# Summarizing DataFrames

This notebook will demonstrate how to apply simple statistical methods, such as the mean, sum, median, standard deviation (for numeric columns), and counts (for categorical columns) to columns in a pandas DataFrame.

In [None]:
import pandas as pd
gapminder = pd.read_csv('data/gapminder.csv')
gapminder

To apply a statistical summary such as the mean to a single column from a DataFrame, you first need to extract the column of interest, e.g., using the `df['col']` syntax, and then apply the relevant method (e.g., `.mean()`) to the resulting Series object.



### Calculating the mean


In [None]:
# Use the .mean() method to compute the mean of the lifeExp column


Note that `.mean()` is a *method*, rather than a function

In [None]:
# Try to use mean() as a function to compute the mean of lifeExp


You can apply `.mean()` to multiple columns at once by extracting the relevant columns (e.g., using `df[[]]` or `df.loc[,]`), and then applying `.mean()` to the resulting DataFrame:

In [None]:
# use the .mean() method to compute the mean of both the lifeExp and gdpPercap columns simultaneously


What is the type of the object returned by `.mean()`?

In [None]:
# Check the type of the result above


Since `.mean()` can be applied to multiple columns at once, why is it that applying `.mean()` directly to `gapminder` doesn't work? 

In [None]:
# what happens when you try to apply the .mean() method to the entire gapminder DataFrame?


In [None]:
# show gapminder to try to figure out why the above command failed


### Extracting columns of a particular type

You can extract all of the numeric columns of gapminder using the `.select_dtypes()` method, and then apply the `.mean()` method to the resulting DataFrame:

In [None]:
# apply the .mean() method to the gapminder DataFrame
# but only to the columns of type 'number' extracted using .select_dtypes()



### Other statistical summaries: sum, median, std

The sum:

In [None]:
# apply the .sum() method to the gapminder DataFrame, but only to the columns of type 'number'


The median:

In [None]:
# apply the .median() method to the gapminder DataFrame, but only to the columns of type 'number'


The standard deviation:

In [None]:
# apply the .std() method to the gapminder DataFrame, but only to the columns of type 'number'


### Counting the number of unique categorical values with the `value_counts()` method

While the above methods can only be used for numeric (float or integer) columns, there are some summaries that you can use for categorical columns too. 

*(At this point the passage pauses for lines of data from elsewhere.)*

-- ==== Sys2Proof/Laws/Command.lean ====
section
/-! SUPPORT. What a started command does: the shared frame of every row that names a fetched command. -/

namespace Sys2Proof.Machine

/-- A command that may start and carries the row's operands runs its meaning. -/
theorem State.command_of_starts {s : State} {r : Ref} {opc : Nat} {e : CmdE} {same : CmdE → Bool} {f : State → CmdE → State}
    (h : s.starts r opc e = true) (hs : same e = true) : s.command r opc same f = .next (f s e) := by
  simp only [State.starts, State.fetched, Bool.and_eq_true, Bool.or_eq_true, beq_iff_eq, decide_eq_true_eq, Bool.not_eq_true'] at h
  obtain ⟨⟨⟨h1, h2⟩, h3⟩, h4⟩ := h
  unfold State.command
  rw [h1]
  simp only [hs, h2, h3, Bool.not_true, Bool.or_self, Bool.false_eq_true, if_false]
  rcases h4 with h4 | ⟨h4, h5⟩
  · rw [h4, if_pos rfl]
  · have h4' : ¬ 2 ≤ s.power.pstate := by omega
    simp only [h4', h5, Bool.false_eq_true, if_false, ite_self]

/-- Every row that names a fetched command answers a next state. -/
theorem State.command_next (s : State) (r : Ref) (opc : Nat) (same : CmdE → Bool) (f : State → CmdE → State) :
    ∃ t, s.command r opc same f = .next t := by
  unfold State.command
  split
  · exact ⟨_, rfl⟩
  · split_ifs <;> exact ⟨_, rfl⟩

/-- A command whose checks all pass. -/
theorem State.checked_pass {s : State} {e : CmdE} {cs : List (Bool × Nat)} {f : Unit → State} (h : firstBad cs = none) :
    s.checked e cs f = f () := by
  unfold State.checked; rw [h]

/-- A buffer that may be read is read. -/
theorem State.readBuf_of_readable {s : State} {p : Nat} {dua : Bool} {a n : Nat} (h : s.readable p dua a n = true) :
    s.readBuf p dua a n = .ok (s.bytesAt dua a n, s.seen p dua a n) := by
  cases dua
  · rfl
  · simp only [State.readable, Bool.not_true, Bool.false_or, beq_iff_eq] at h
    simp [State.readBuf, State.bytesAt, State.seen, h]

/-- A buffer that may be written is written. -/
theorem State.writeBuf_of_writable {s : State} {p : Nat} {dua : Bool} {a : Nat} {bs : List Byte}
    (h : s.writable p dua a bs.length = true) : s.writeBuf p dua a bs = .ok (s.stored dua a bs) := by
  cases dua
  · rfl
  · simp only [State.writable, Bool.not_true, Bool.false_or, beq_iff_eq] at h
    simp [State.writeBuf, State.stored, h]

/-- What layout S names is read where it may be. -/
theorem State.source_of_ok {s : State} {p : Nat} {a : SArgs} (h : s.sourceOk p a = true) :
    s.source p a = .ok (s.sourceBytes a, s.sourceSeen p a) := by
  unfold State.sourceOk at h
  unfold State.source State.sourceBytes State.sourceSeen
  split at h <;> rename_i hs
  · simp [hs, State.readBuf, State.bytesAt, State.seen]
  · simpa [hs] using State.readBuf_of_readable h
  · simp [hs, h, State.seen]
  · cases h

/-- A query whose record fits is in its buffer and complete. -/
theorem State.answer_of_delivers {s : State} {e : CmdE} {a : QArgs} {items : List (List Byte)} (h : s.delivers e a items = true) :
    s.answer e a items = (s.delivered e a items).done e 0 0 := by
  simp only [State.delivers, Bool.and_eq_true, decide_eq_true_eq] at h
  obtain ⟨h1, h2⟩ := h
  unfold State.answer
  dsimp only
  rw [if_neg (by omega), State.writeBuf_of_writable h2]
  rfl

/-- A record that fits is delivered to host memory. -/
theorem State.delivers_host {s : State} {e : CmdE} {a : QArgs} {items : List (List Byte)}
    (h : (qRecord e.opc items).length ≤ a.outCap) (hd : bit a.qflags 0 = false) : s.delivers e a items = true := by
  simp [State.delivers, State.writable, h, hd]

/-- A record of items that may be read is read. -/
theorem State.readRec_of_ok {s : State} {p : Nat} {dua : Bool} {a : Nat} (h : s.recordOk p dua a 1 16 = true) :
    s.readRec p dua a = .ok (s.itemsAt dua a) := by
  simp only [State.recordOk, Bool.and_eq_true, decide_eq_true_eq, beq_iff_eq] at h
  obtain ⟨⟨⟨h1, h2⟩, h3⟩, h4⟩ := h
  rw [State.readRec, State.readBuf_of_readable h1]
  simp only
  rw [if_neg (by simp only [not_or, not_lt, not_not]; exact ⟨h2, h3⟩), State.readBuf_of_readable h4]
  rfl

/-- The tags of a record of selections that may be read, none past the items, are the order (09_vector_search R321). -/
theorem State.rankOrder_of_ok {s : State} {p : Nat} {dua : Bool} {a n : Nat} (h : s.recordOk p dua a 0 8 = true)
    (hn : ∀ x ∈ s.tagsAt dua a, x < n) : s.rankOrder p dua a n = .ok (s.tagsAt dua a) := by
  simp only [State.recordOk, Bool.and_eq_true, decide_eq_true_eq, beq_iff_eq] at h
  obtain ⟨⟨⟨h1, h2⟩, h3⟩, h4⟩ := h
  rw [State.rankOrder, State.readBuf_of_readable h1]
  simp only
  rw [if_neg (by simp only [not_or, not_lt, not_not]; exact ⟨h2, h3⟩), State.readBuf_of_readable h4]
  simp only
  rw [if_neg]
  · rfl
  · intro hc
    simp only [List.any_eq_true, decide_eq_true_eq] at hc
    obtain ⟨x, hx, hle⟩ := hc
    have := hn x hx
    omega

/-- A slot given back changes the entries and a queue alone (18_queues R570). -/
@[simp] theorem State.slotBack_hostMem (s : State) (e : CmdE) : (s.slotBack e).hostMem = s.hostMem := rfl
@[simp] theorem State.slotBack_dev (s : State) (e : CmdE) : (s.slotBack e).dev = s.dev := rfl
@[simp] theorem State.slotBack_pages (s : State) (e : CmdE) : (s.slotBack e).pages = s.pages := rfl
@[simp] theorem State.slotBack_sessions (s : State) (e : CmdE) : (s.slotBack e).sessions = s.sessions := rfl

end Sys2Proof.Machine
end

The `.value_counts()` method will compute the number of times each unique value appears in a column.

In [None]:
# apply the .value_counts() method to the country column of the gapminder DataFrame


And the `continent` column:

In [None]:
# apply the .value_counts() method to the continent column of the gapminder DataFrame


## Exercise

Compute the average life expectancy for all countries in Asia in the year 1992.

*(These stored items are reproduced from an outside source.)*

/-! ## touch -/

@[simp] theorem State.touch_pending (s : State) (ks : List Nat) : (s.touch ks).pending = s.pending := rfl
@[simp] theorem State.touch_hostMem (s : State) (ks : List Nat) : (s.touch ks).hostMem = s.hostMem := rfl
@[simp] theorem State.touch_dev (s : State) (ks : List Nat) : (s.touch ks).dev = s.dev := rfl
@[simp] theorem State.touch_parts (s : State) (ks : List Nat) : (s.touch ks).parts = s.parts := rfl
@[simp] theorem State.touch_inflight (s : State) (ks : List Nat) : (s.touch ks).inflight = s.inflight := rfl
@[simp] theorem State.touch_nextTag (s : State) (ks : List Nat) : (s.touch ks).nextTag = s.nextTag := rfl
@[simp] theorem State.touch_wheel (s : State) (ks : List Nat) : (s.touch ks).wheel = s.wheel := rfl
@[simp] theorem State.touch_heads (s : State) (ks : List Nat) : (s.touch ks).heads = s.heads := rfl
@[simp] theorem State.touch_headMode (s : State) (ks : List Nat) : (s.touch ks).headMode = s.headMode := rfl
@[simp] theorem State.touch_power (s : State) (ks : List Nat) : (s.touch ks).power = s.power := rfl
@[simp] theorem State.touch_flash (s : State) (ks : List Nat) : (s.touch ks).flash = s.flash := rfl
@[simp] theorem State.touch_sagger (s : State) (ks : List Nat) : (s.touch ks).sagger = s.sagger := rfl
@[simp] theorem State.touch_mgmt (s : State) (ks : List Nat) : (s.touch ks).mgmt = s.mgmt := rfl
@[simp] theorem State.touch_vocabs (s : State) (ks : List Nat) : (s.touch ks).vocabs = s.vocabs := rfl
@[simp] theorem State.touch_grammars (s : State) (ks : List Nat) : (s.touch ks).grammars = s.grammars := rfl
@[simp] theorem State.touch_sessions (s : State) (ks : List Nat) : (s.touch ks).sessions = s.sessions := rfl
@[simp] theorem State.touch_nextSess (s : State) (ks : List Nat) : (s.touch ks).nextSess = s.nextSess := rfl
@[simp] theorem State.touch_batches (s : State) (ks : List Nat) : (s.touch ks).batches = s.batches := rfl
@[simp] theorem State.touch_prevBatch (s : State) (ks : List Nat) : (s.touch ks).prevBatch = s.prevBatch := rfl
@[simp] theorem State.touch_nextBatch (s : State) (ks : List Nat) : (s.touch ks).nextBatch = s.nextBatch := rfl
@[simp] theorem State.touch_runs (s : State) (ks : List Nat) : (s.touch ks).runs = s.runs := rfl
@[simp] theorem State.touch_nextRun (s : State) (ks : List Nat) : (s.touch ks).nextRun = s.nextRun := rfl
@[simp] theorem State.touch_tasks (s : State) (ks : List Nat) : (s.touch ks).tasks = s.tasks := rfl
@[simp] theorem State.touch_nextTask (s : State) (ks : List Nat) : (s.touch ks).nextTask = s.nextTask := rfl
@[simp] theorem State.touch_chains (s : State) (ks : List Nat) : (s.touch ks).chains = s.chains := rfl
@[simp] theorem State.touch_tiles (s : State) (ks : List Nat) : (s.touch ks).tiles = s.tiles := rfl
@[simp] theorem State.touch_retired (s : State) (ks : List Nat) : (s.touch ks).retired = s.retired := rfl
@[simp] theorem State.touch_ceCount (s : State) (ks : List Nat) : (s.touch ks).ceCount = s.ceCount := rfl
@[simp] theorem State.touch_stackLost (s : State) (ks : List Nat) : (s.touch ks).stackLost = s.stackLost := rfl
@[simp] theorem State.touch_dieLost (s : State) (ks : List Nat) : (s.touch ks).dieLost = s.dieLost := rfl
@[simp] theorem State.touch_renob (s : State) (ks : List Nat) : (s.touch ks).renob = s.renob := rfl
@[simp] theorem State.touch_sramBad (s : State) (ks : List Nat) : (s.touch ks).sramBad = s.sramBad := rfl
@[simp] theorem State.touch_dctr (s : State) (ks : List Nat) : (s.touch ks).dctr = s.dctr := rfl
@[simp] theorem State.touch_stage (s : State) (ks : List Nat) : (s.touch ks).stage = s.stage := rfl
@[simp] theorem State.touch_ready (s : State) (ks : List Nat) : (s.touch ks).ready = s.ready := rfl
@[simp] theorem State.touch_degraded (s : State) (ks : List Nat) : (s.touch ks).degraded = s.degraded := rfl
@[simp] theorem State.touch_startFail (s : State) (ks : List Nat) : (s.touch ks).startFail = s.startFail := rfl
@[simp] theorem State.touch_recovery (s : State) (ks : List Nat) : (s.touch ks).recovery = s.recovery := rfl
@[simp] theorem State.touch_sldPart (s : State) (ks : List Nat) : (s.touch ks).sldPart = s.sldPart := rfl
@[simp] theorem State.touch_vectors (s : State) (ks : List Nat) : (s.touch ks).vectors = s.vectors := rfl
@[simp] theorem State.touch_vecDue (s : State) (ks : List Nat) : (s.touch ks).vecDue = s.vecDue := rfl
@[simp] theorem State.touch_reply (s : State) (ks : List Nat) : (s.touch ks).reply = s.reply := rfl
@[simp] theorem State.touch_fresh (s : State) (ks : List Nat) : (s.touch ks).fresh = s.fresh := rfl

## Standardizing a DataFrame

Let's create a version of gapminder that just contains the numeric columns:

In [None]:
# create gapminder_numeric, a subset of gapminder that contains only the columns of type 'number'


Note that Pandas' will perform mathematical operations column-wise, so standardization can be done by subtracting the mean and dividing by the standard deviation:

In [None]:
# create gapminder_std, which contains the standardized values of gapminder_numeric

# look at gapminder_std